Directions for this task =>
In the records below, find the line that contains "unwritten; the transport", then write out that line and each one after it exactly, up to and including the last.
Start of Listed records
-- ==== Sys2Proof/Machine/Environment.lean ====
section
/-! DEFINITION. What the environment agents may do between two steps of the engine (spec/00_scope.md R6,
spec/70_reset_and_hazards.md R274): the host sends and takes bytes, the transport starts or stops accepting, and the SPI
master decides what it will show and return, sets and clears its status, and takes what was pushed. None of these is a step of
the engine. -/

namespace Sys2Proof.Machine

/-- One action of the environment. -/
inductive EnvAct where
  /-- the host sends bytes: they wait in `tin`, in order (R44, R125, R274) -/
  | hostSends (bs : List Byte)
  /-- the host takes the oldest `k` bytes of `tout` (R44) -/
  | hostTakes (k : Nat)
  /-- the transport starts (`true`) or stops (`false`) accepting output (R62, R274 "output flow control") -/
  | transportAccepts (b : Bool)
  /-- the SPI master settles the raw values it will show at further status reads (R43) -/
  | spiShows (vs : List Word)
  /-- the SPI master settles the words that further data reads will pop (R43, R178 (h)) -/
  | spiReceives (ws : List Word)
  /-- the SPI master sets and clears the fields of `STATUS` (R42, R43) -/
  | spiSettles (st : Status)
  /-- the SPI master takes command bytes and data words that were pushed (R40, R43, R182) -/
  | spiTakes (bytes words : Nat)
deriving DecidableEq, Repr

/-- The state after an action of the environment: the engine state is untouched (R20). -/
def State.env (s : State) (a : EnvAct) : State :=
  match a with
  | .hostSends bs => { s with tin := s.tin ++ bs }
  | .hostTakes k => { s with tout := s.tout.drop k }
  | .transportAccepts b => { s with ready := b }
  | .spiShows vs => { s with spi := { s.spi with statusNext := s.spi.statusNext ++ vs } }
  | .spiReceives ws => { s with spi := { s.spi with rxWords := s.spi.rxWords ++ ws } }
  | .spiSettles st => { s with spi := { s.spi with status := st } }
  | .spiTakes m k =>
    { s with spi := { s.spi with cmdFifo := s.spi.cmdFifo.drop m, txFifo := s.spi.txFifo.drop k } }

/-- R270, R271: resetting the engine in any environment. It starts a new run: no event, no recorded fault, every register
unwritten; the transport and the SPI master are in whatever state they were in. -/
def State.resetEngine (s : State) : State :=
  { s with phase := .awaitOpcode, fault := none, regs := Regs.unwritten, trace := [] }

/-- Whose turn it is: the engine's, or the environment's with the action it takes. -/
inductive Turn where
  | engine
  | env (a : EnvAct)
deriving DecidableEq, Repr

/-- A run of the engine among its environment's actions, in the order given. -/
def runTurns : List Turn → State → Host.Outcome State Fault Refusal
  | [], s => .next s
  | .env a :: rest, s => runTurns rest (s.env a)
  | .engine :: rest, s =>
    match step s with
    | .next t => runTurns rest t
    | .fault f => .fault f
    | .refused r => .refused r

/-- What the environment does before each step of the engine: its actions before the first step, before the second, and so
on. With a hold repeated as often as need be (R61, R62), every order of the agents' choices is one of these (R6). -/
abbrev Schedule := Nat → List EnvAct

/-- The turns before step `k` of the engine, counting from 0: `k` steps, each after its actions, and the next one's actions. -/
def Schedule.turns (e : Schedule) : Nat → List Turn
  | 0 => (e 0).map .env
  | k + 1 => e.turns k ++ .engine :: (e (k + 1)).map .env

/-- The bytes an action sends. -/
def EnvAct.sent : EnvAct → List Byte
  | .hostSends bs => bs
  | .hostTakes _ | .transportAccepts _ | .spiShows _ | .spiReceives _ | .spiSettles _ | .spiTakes _ _ => []

/-- The bytes the host has sent by step `k` of the engine, in order. -/
def Schedule.sent (e : Schedule) : Nat → List Byte
  | 0 => (e 0).flatMap EnvAct.sent
  | k + 1 => e.sent k ++ (e (k + 1)).flatMap EnvAct.sent

end Sys2Proof.Machine
end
End of Listed records
Answer box =>
unwritten; the transport and the SPI master are in whatever state they were in. -/
def State.resetEngine (s : State) : State :=
  { s with phase := .awaitOpcode, fault := none, regs := Regs.unwritten, trace := [] }

/-- Whose turn it is: the engine's, or the environment's with the action it takes. -/
inductive Turn where
  | engine
  | env (a : EnvAct)
deriving DecidableEq, Repr

/-- A run of the engine among its environment's actions, in the order given. -/
def runTurns : List Turn → State → Host.Outcome State Fault Refusal
  | [], s => .next s
  | .env a :: rest, s => runTurns rest (s.env a)
  | .engine :: rest, s =>
    match step s with
    | .next t => runTurns rest t
    | .fault f => .fault f
    | .refused r => .refused r

/-- What the environment does before each step of the engine: its actions before the first step, before the second, and so
on. With a hold repeated as often as need be (R61, R62), every order of the agents' choices is one of these (R6). -/
abbrev Schedule := Nat → List EnvAct

/-- The turns before step `k` of the engine, counting from 0: `k` steps, each after its actions, and the next one's actions. -/
def Schedule.turns (e : Schedule) : Nat → List Turn
  | 0 => (e 0).map .env
  | k + 1 => e.turns k ++ .engine :: (e (k + 1)).map .env

/-- The bytes an action sends. -/
def EnvAct.sent : EnvAct → List Byte
  | .hostSends bs => bs
  | .hostTakes _ | .transportAccepts _ | .spiShows _ | .spiReceives _ | .spiSettles _ | .spiTakes _ _ => []

/-- The bytes the host has sent by step `k` of the engine, in order. -/
def Schedule.sent (e : Schedule) : Nat → List Byte
  | 0 => (e 0).flatMap EnvAct.sent
  | k + 1 => e.sent k ++ (e (k + 1)).flatMap EnvAct.sent

end Sys2Proof.Machine
end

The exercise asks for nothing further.